[DATA]
-- ==== Sys2Proof/Machine/Publish.lean ====
section
/-! DEFINITION. The commit of a phase (16_phase R311, R315, R316, R324; 08_group R167-R171): drain and prepare, the votes of
the homes, the commit at each home, and its completion. -/

namespace Sys2Proof.Machine

/-! ## What a phase holds -/

/-- Those held at a home. -/
def heldAt (s : State) (k g home : Nat) : List Req := (phaseReqs s k g).filter (fun r => r.st == .held && r.place.home.code == home)

/-- The index of the core that issued a request. -/
def Req.cidx (s : State) (r : Req) : Nat := ((r.core?.map (coreAt s)).map Core.cidx).getD 0

/-- Requests in the order of a commit: by the index of their core, then by issue (R316). -/
def commitOrder (s : State) (l : List Req) : List Req :=
  (upto 16).flatMap (fun i => l.filter (fun r => r.cidx s == i))

/-! ## Tokens (R315, R372) -/

/-- The tokens of a kind that are on their way to a home or wait there. -/
def tokensFor (s : State) (k g : Nat) (commit : Bool) (home : Nat) : List Req :=
  s.reqs.filter (fun r => r.tokenOf k g commit && (r.waiting || r.st == .held) && r.place.home.code == home)

/-- They have all come to the home. -/
def tokensIn (s : State) (l : List Req) : Bool := !l.isEmpty && l.all (fun r => r.st == .held || ready s r)

/-- They are answered: each goes back on the plane that its line takes now. -/
def answerTokens (s : State) (l : List Req) : State := l.foldl (fun s r => echoed (setReqSt s r.id .echo) r) s

/-! ## Drain and prepare (R315, steps 1 and 2) -/

/-- The engines of a core have finished what was issued in the phase. -/
def Core.phaseDrained (c : Core) : Bool :=
  c.mops.all (fun m => !m.ph) && c.xfers.all (fun x => !x.ph) && c.kchks.all (fun k => !k.ph) && c.inject.all (fun b => !b)

/-- The drain is complete: what the phase holds has been accepted at its homes, as its sources know. -/
def pubDrained (s : State) (k g : Nat) : Bool :=
  let kn := kernelAt s k
  let gr := groupAt s k g
  (phaseReqs s k g).all (fun r => !r.waiting && !(r.st == .held && r.open?)) &&
    gr.cores.all (fun n => (coreAt s n).tl == 0 && (coreAt s n).phaseDrained) &&
    (kn.level != 2 || gr.item == some kn.luo)

/-- PHASE_PREPARE (R315): the drain is complete and the prepare tokens go out, to every home that holds something of the phase. -/
def evPhasePrepare (k g : Nat) (s : State) : State :=
  let kn := kernelAt s k
  let gr := groupAt s k g
  if gr.ph == .prepare && gr.steady && kn.st == .running && !halting s kn && pubDrained s k g then
    decided k g (mapGroup (tokensOut k g false (homesOf (phaseReqs s k g)) s) k g (fun gr => { gr with step := .voting [] }))
  else s
/-- PHASE_PREPARE, as an event. -/
def execPhasePrepare (k g : Nat) (s : State) : Host.Outcome State Fault Refusal := .next (evPhasePrepare k g s)

/-- Poison in what a store holds. -/
def Req.spoiled (r : Req) : Bool :=
  match r.op with
  | .write _ bad => !bad.isEmpty
  | _ => false

/-- The reason for which a home votes to abort on a held store, if any (R324, R387): the frame is retired, the far side
refuses, the data is in error. -/
def homeFault (s : State) (far : FarResp) (r : Req) : Option Nat :=
  if isRetired s r.place then some 1
  else if isFar r.place && far == .refused then some 2
  else if r.spoiled then some 3
  else none

/-- HOME_PREPARE_VOTE (R315, R324): a home that all its prepare tokens have reached checks the stores that it holds and votes; an
abort cancels the phase. -/
def evHomePrepareVote (k g home : Nat) (far : FarResp) (s : State) : State :=
  let held := commitOrder s (heldAt s k g home)
  let tokens := tokensFor s k g false home
  match (groupAt s k g).step, held with
  | .voting voted, r :: _ =>
    if voted.contains home || !tokensIn s tokens || !wayOpen s r then s
    else match held.findSome? (fun r => (homeFault s far r).map (fun why => (r, why))) with
      | some (r, why) => cancelPhase s k g true (r.core?.map (fun n => (n, r.va, why)))
      | none => mapGroup (answerTokens s tokens) k g (fun gr => { gr with step := .voting (setIns home voted) })
  | _, _ => s
/-- HOME_PREPARE_VOTE, as an event. -/
def execHomePrepareVote (k g home : Nat) (far : FarResp) (s : State) : Host.Outcome State Fault Refusal :=
  .next (evHomePrepareVote k g home far s)

/-! ## Commit (R316) -/

/-- A held store applied, partials of its line ahead of it; one for a far device goes out and is accepted there (R370). -/
def applyHeld (s : State) (r : Req) : State :=
  let s := closeLine r.place (.ok []) s
  setReqSt (if isFar r.place then (farServe r [] false s).2 else (homeServe r s).2) r.id .applied

/-- A held ENQ or QSIG (R137). -/
def Req.isAct (r : Req) : Bool :=
  match r.op with
  | .enq .. => true
  | .red .. => r.xfer.isNone
  | _ => false

/-- One request of a commit applied, and whether the acts after it wait: those after the first whose ring has no room or whose home
cannot be reached do (R137). -/
def applyNext (acc : Bool × State) (r : Req) : Bool × State :=
  if r.isAct && (acc.1 || !ringRoom acc.2 r || !wayOpen acc.2 r || awayHome acc.2 r.ctx r.place) then (true, acc.2)
  else (acc.1, applyHeld acc.2 r)

/-- The requests of a commit applied in its order. -/
def applyAll (l : List Req) (s : State) : State := (l.foldl applyNext (false, s)).2

/-- Something else that the phase held is done now (R123, R305). -/
def doHeld (ctx : Nat) (cores : List Nat) (s : State) (h : Nat × HeldAct) : State :=
  let n := cores.getD h.1 noCore
  match h.2 with
  | .evpost code a b => postEvent s ctx 6 code n a b
  | .digest bs => mapCore s n (fun c => { c with digest := crc64 c.digest bs })

/-- Everything of the sort, once. -/
def actsDone (k g : Nat) (s : State) : State :=
  let gr := groupAt s k g
  mapGroup (gr.held.foldl (doHeld (kernelAt s k).ctx gr.cores) s) k g (fun gr => { gr with held := [] })

/-- What a commit does once, with the last of its homes: its records and digest bytes (R123, R305, R316). -/
def lastDone (k g : Nat) (s : State) : State :=
  if s.reqs.any (fun r => r.tokenOf k g true && (r.waiting || r.st == .held)) then s else actsDone k g s

/-- The homes that a phase is applied at in one step with a home: those that hold its ENQs and QSIGs, with each other, as these are
performed in their order of issue (R137, R316). -/
def commitWith (s : State) (k g home : Nat) : List Nat :=
  let acts := ((phaseReqs s k g).filter (fun r => r.st == .held && r.isAct)).map (fun r => r.place.home.code)
  if acts.contains home then setInsAll acts [] else [home]

/-- HOME_COMMIT_APPLY (R316): a home that all its commit tokens have reached applies what it holds of the phase, in one step: stores,
addends, ENQs and QSIGs. DEDUCED (the notes' log entry 32): homes apply in any order, but those with ENQs and QSIGs together; acts for
which a ring has no room yet follow when it has. -/
def evHomeCommitApply (k g home : Nat) (s : State) : State :=
  let homes := commitWith s k g home
  let held := commitOrder s ((phaseReqs s k g).filter (fun r => r.st == .held && homes.contains r.place.home.code))
  let tokens := homes.flatMap (tokensFor s k g true)
  if (groupAt s k g).step != .committing then s
  else if tokens.isEmpty then applyAll (held.filter Req.isAct) s
  else if homes.all (fun h => tokensIn s (tokensFor s k g true h)) &&
      held.all (fun r => r.isAct || (wayOpen s r && !awayHome s r.ctx r.place)) then
    lastDone k g (applyAll held (answerTokens s tokens))
  else s
/-- HOME_COMMIT_APPLY, as an event. -/
def execHomeCommitApply (k g home : Nat) (s : State) : Host.Outcome State Fault Refusal := .next (evHomeCommitApply k g home s)

/-! ## Completion (R311, R315, R167-R170) -/

/-- A committing item aborts the later ones that have read a line that it writes (R170). -/
def abortReaders (s : State) (k o : Nat) (vas : List Nat) : State :=
  let hit := sigSet 0 vas
  (kernelAt s k).groups.foldl (fun t p =>
    if (p.2.item.map (fun i => decide (o < i))).getD false && !p.2.committed && p.2.sig &&& hit != 0 then
      cancelPhase t k p.1 true none
    else t) s

/-- A level-2 item commits with its phase (R167, R168). -/
def commitItem (s : State) (k g : Nat) (vas : List Nat) : State :=
  let gr := groupAt s k g
  match gr.item with
  | some o =>
    if (kernelAt s k).level = 2 then
      abortReaders (mapGroup (commitOrdinal s k o) k g (fun gr => { gr with committed := true })) k o vas
    else s
  | none => s

/-- PHASE_COMMIT_COMPLETE (R311, R315, R316): every home has applied the phase and its acknowledgements have come back; it is CLOSED, and
the PHPUB bundles issue. A PHPUB stays stalled through a rehash (R375). -/
def evPhaseCommitComplete (k g : Nat) (s : State) : State :=
  let gr := groupAt s k g
  let mine := phaseReqs s k g
  if gr.step == .committing && mine.all (fun r => r.st == .applied) && !s.reqs.any (Req.tokenOf k g true) && !s.rehash then
    let s := actsDone k g { s with reqs := s.reqs.filter (fun r => r.ph != some (k, g)) }
    let s := commitItem s k g (mine.map Req.va)
    let s := mapGroup (releaseAll s gr.cores false none) k g (fun gr =>
      { gr with ph := .closed, step := .none, ncommit := gr.ncommit + 1, canc := 0 })
    issueAll s gr.cores
  else s
/-- PHASE_COMMIT_COMPLETE, as an event. -/
def execPhaseCommitComplete (k g : Nat) (s : State) : Host.Outcome State Fault Refusal := .next (evPhaseCommitComplete k g s)

end Sys2Proof.Machine
end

[WHAT IS EXPECTED]
From the listing above, output exactly the run of lines that starts with the line containing "refuses, the data is in error. -/" and ends with the line containing "its order. -/".

[RESPONSE TO THE TASK]
refuses, the data is in error. -/
def homeFault (s : State) (far : FarResp) (r : Req) : Option Nat :=
  if isRetired s r.place then some 1
  else if isFar r.place && far == .refused then some 2
  else if r.spoiled then some 3
  else none

/-- HOME_PREPARE_VOTE (R315, R324): a home that all its prepare tokens have reached checks the stores that it holds and votes; an
abort cancels the phase. -/
def evHomePrepareVote (k g home : Nat) (far : FarResp) (s : State) : State :=
  let held := commitOrder s (heldAt s k g home)
  let tokens := tokensFor s k g false home
  match (groupAt s k g).step, held with
  | .voting voted, r :: _ =>
    if voted.contains home || !tokensIn s tokens || !wayOpen s r then s
    else match held.findSome? (fun r => (homeFault s far r).map (fun why => (r, why))) with
      | some (r, why) => cancelPhase s k g true (r.core?.map (fun n => (n, r.va, why)))
      | none => mapGroup (answerTokens s tokens) k g (fun gr => { gr with step := .voting (setIns home voted) })
  | _, _ => s
/-- HOME_PREPARE_VOTE, as an event. -/
def execHomePrepareVote (k g home : Nat) (far : FarResp) (s : State) : Host.Outcome State Fault Refusal :=
  .next (evHomePrepareVote k g home far s)

/-! ## Commit (R316) -/

/-- A held store applied, partials of its line ahead of it; one for a far device goes out and is accepted there (R370). -/
def applyHeld (s : State) (r : Req) : State :=
  let s := closeLine r.place (.ok []) s
  setReqSt (if isFar r.place then (farServe r [] false s).2 else (homeServe r s).2) r.id .applied

/-- A held ENQ or QSIG (R137). -/
def Req.isAct (r : Req) : Bool :=
  match r.op with
  | .enq .. => true
  | .red .. => r.xfer.isNone
  | _ => false

/-- One request of a commit applied, and whether the acts after it wait: those after the first whose ring has no room or whose home
cannot be reached do (R137). -/
def applyNext (acc : Bool × State) (r : Req) : Bool × State :=
  if r.isAct && (acc.1 || !ringRoom acc.2 r || !wayOpen acc.2 r || awayHome acc.2 r.ctx r.place) then (true, acc.2)
  else (acc.1, applyHeld acc.2 r)

/-- The requests of a commit applied in its order. -/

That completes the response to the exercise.